**What this task involves:**
Give back exactly the lines of the entries below from the line with "s.mem := rfl" to the line with "s.pcie := rfl", inclusive, and only those.

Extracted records

@[simp] theorem State.modPort_pending (s : State) (p : Nat) (f : Port → Port) : (s.modPort p f).pending = s.pending := rfl
@[simp] theorem State.modPort_part (s : State) (p : Nat) (f : Port → Port) : (s.modPort p f).part = s.part := rfl
@[simp] theorem State.modPort_mem (s : State) (p : Nat) (f : Port → Port) : (s.modPort p f).mem = s.mem := rfl
@[simp] theorem State.modPort_cores (s : State) (p : Nat) (f : Port → Port) : (s.modPort p f).cores = s.cores := rfl
@[simp] theorem State.modPort_engines (s : State) (p : Nat) (f : Port → Port) : (s.modPort p f).engines = s.engines := rfl
@[simp] theorem State.modPort_net (s : State) (p : Nat) (f : Port → Port) : (s.modPort p f).net = s.net := rfl
@[simp] theorem State.modPort_ctxs (s : State) (p : Nat) (f : Port → Port) : (s.modPort p f).ctxs = s.ctxs := rfl
@[simp] theorem State.modPort_cmdStatus (s : State) (p : Nat) (f : Port → Port) : (s.modPort p f).cmdStatus = s.cmdStatus := rfl
@[simp] theorem State.modPort_ecloseTime (s : State) (p : Nat) (f : Port → Port) : (s.modPort p f).ecloseTime = s.ecloseTime := rfl
@[simp] theorem State.modPort_ecloseMark (s : State) (p : Nat) (f : Port → Port) : (s.modPort p f).ecloseMark = s.ecloseMark := rfl
@[simp] theorem State.modPort_fetch (s : State) (p : Nat) (f : Port → Port) : (s.modPort p f).fetch = s.fetch := rfl
@[simp] theorem State.modPort_stage (s : State) (p : Nat) (f : Port → Port) : (s.modPort p f).stage = s.stage := rfl
@[simp] theorem State.modPort_damper (s : State) (p : Nat) (f : Port → Port) : (s.modPort p f).damper = s.damper := rfl
@[simp] theorem State.modPort_time (s : State) (p : Nat) (f : Port → Port) : (s.modPort p f).time = s.time := rfl
@[simp] theorem State.modPort_trackers (s : State) (p : Nat) (f : Port → Port) : (s.modPort p f).trackers = s.trackers := rfl
@[simp] theorem State.modPort_meas (s : State) (p : Nat) (f : Port → Port) : (s.modPort p f).meas = s.meas := rfl
@[simp] theorem State.modPort_outs (s : State) (p : Nat) (f : Port → Port) : (s.modPort p f).outs = s.outs := rfl
@[simp] theorem State.modPort_sets (s : State) (p : Nat) (f : Port → Port) : (s.modPort p f).sets = s.sets := rfl
@[simp] theorem State.modPort_sessions (s : State) (p : Nat) (f : Port → Port) : (s.modPort p f).sessions = s.sessions := rfl
@[simp] theorem State.modPort_masters (s : State) (p : Nat) (f : Port → Port) : (s.modPort p f).masters = s.masters := rfl
@[simp] theorem State.modPort_keys (s : State) (p : Nat) (f : Port → Port) : (s.modPort p f).keys = s.keys := rfl
@[simp] theorem State.modPort_pcie (s : State) (p : Nat) (f : Port → Port) : (s.modPort p f).pcie = s.pcie := rfl
@[simp] theorem State.modPort_ecat (s : State) (p : Nat) (f : Port → Port) : (s.modPort p f).ecat = s.ecat := rfl
@[simp] theorem State.modPort_links (s : State) (p : Nat) (f : Port → Port) : (s.modPort p f).links = s.links := rfl
@[simp] theorem State.modPort_telem (s : State) (p : Nat) (f : Port → Port) : (s.modPort p f).telem = s.telem := rfl
@[simp] theorem State.modPort_fw (s : State) (p : Nat) (f : Port → Port) : (s.modPort p f).fw = s.fw := rfl
@[simp] theorem State.modPort_clk (s : State) (p : Nat) (f : Port → Port) : (s.modPort p f).clk = s.clk := rfl
@[simp] theorem State.modPort_pwr (s : State) (p : Nat) (f : Port → Port) : (s.modPort p f).pwr = s.pwr := rfl
@[simp] theorem State.modPort_svc (s : State) (p : Nat) (f : Port → Port) : (s.modPort p f).svc = s.svc := rfl
@[simp] theorem State.modPort_defects (s : State) (p : Nat) (f : Port → Port) : (s.modPort p f).defects = s.defects := rfl
@[simp] theorem State.modPort_ports (s : State) (p : Nat) (f : Port → Port) : (s.modPort p f).ports = Tab.set s.ports p (f (s.port p)) := rfl
@[simp] theorem State.modPort_mirror (s : State) (p : Nat) (f : Port → Port) : (s.modPort p f).mirror = s.mirror := rfl
@[simp] theorem State.modPort_ash (s : State) (p : Nat) (f : Port → Port) : (s.modPort p f).ash = s.ash := rfl
@[simp] theorem State.modPort_keep (s : State) (p : Nat) (f : Port → Port) : (s.modPort p f).keep = s.keep := rfl
@[simp] theorem State.modPort_trims (s : State) (p : Nat) (f : Port → Port) : (s.modPort p f).trims = s.trims := rfl
@[simp] theorem State.modPort_counters (s : State) (p : Nat) (f : Port → Port) : (s.modPort p f).counters = s.counters := rfl
@[simp] theorem State.modPort_draws (s : State) (p : Nat) (f : Port → Port) : (s.modPort p f).draws = s.draws := rfl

**Exercise solution:**
@[simp] theorem State.modPort_mem (s : State) (p : Nat) (f : Port → Port) : (s.modPort p f).mem = s.mem := rfl
@[simp] theorem State.modPort_cores (s : State) (p : Nat) (f : Port → Port) : (s.modPort p f).cores = s.cores := rfl
@[simp] theorem State.modPort_engines (s : State) (p : Nat) (f : Port → Port) : (s.modPort p f).engines = s.engines := rfl
@[simp] theorem State.modPort_net (s : State) (p : Nat) (f : Port → Port) : (s.modPort p f).net = s.net := rfl
@[simp] theorem State.modPort_ctxs (s : State) (p : Nat) (f : Port → Port) : (s.modPort p f).ctxs = s.ctxs := rfl
@[simp] theorem State.modPort_cmdStatus (s : State) (p : Nat) (f : Port → Port) : (s.modPort p f).cmdStatus = s.cmdStatus := rfl
@[simp] theorem State.modPort_ecloseTime (s : State) (p : Nat) (f : Port → Port) : (s.modPort p f).ecloseTime = s.ecloseTime := rfl
@[simp] theorem State.modPort_ecloseMark (s : State) (p : Nat) (f : Port → Port) : (s.modPort p f).ecloseMark = s.ecloseMark := rfl
@[simp] theorem State.modPort_fetch (s : State) (p : Nat) (f : Port → Port) : (s.modPort p f).fetch = s.fetch := rfl
@[simp] theorem State.modPort_stage (s : State) (p : Nat) (f : Port → Port) : (s.modPort p f).stage = s.stage := rfl
@[simp] theorem State.modPort_damper (s : State) (p : Nat) (f : Port → Port) : (s.modPort p f).damper = s.damper := rfl
@[simp] theorem State.modPort_time (s : State) (p : Nat) (f : Port → Port) : (s.modPort p f).time = s.time := rfl
@[simp] theorem State.modPort_trackers (s : State) (p : Nat) (f : Port → Port) : (s.modPort p f).trackers = s.trackers := rfl
@[simp] theorem State.modPort_meas (s : State) (p : Nat) (f : Port → Port) : (s.modPort p f).meas = s.meas := rfl
@[simp] theorem State.modPort_outs (s : State) (p : Nat) (f : Port → Port) : (s.modPort p f).outs = s.outs := rfl
@[simp] theorem State.modPort_sets (s : State) (p : Nat) (f : Port → Port) : (s.modPort p f).sets = s.sets := rfl
@[simp] theorem State.modPort_sessions (s : State) (p : Nat) (f : Port → Port) : (s.modPort p f).sessions = s.sessions := rfl
@[simp] theorem State.modPort_masters (s : State) (p : Nat) (f : Port → Port) : (s.modPort p f).masters = s.masters := rfl
@[simp] theorem State.modPort_keys (s : State) (p : Nat) (f : Port → Port) : (s.modPort p f).keys = s.keys := rfl
@[simp] theorem State.modPort_pcie (s : State) (p : Nat) (f : Port → Port) : (s.modPort p f).pcie = s.pcie := rfl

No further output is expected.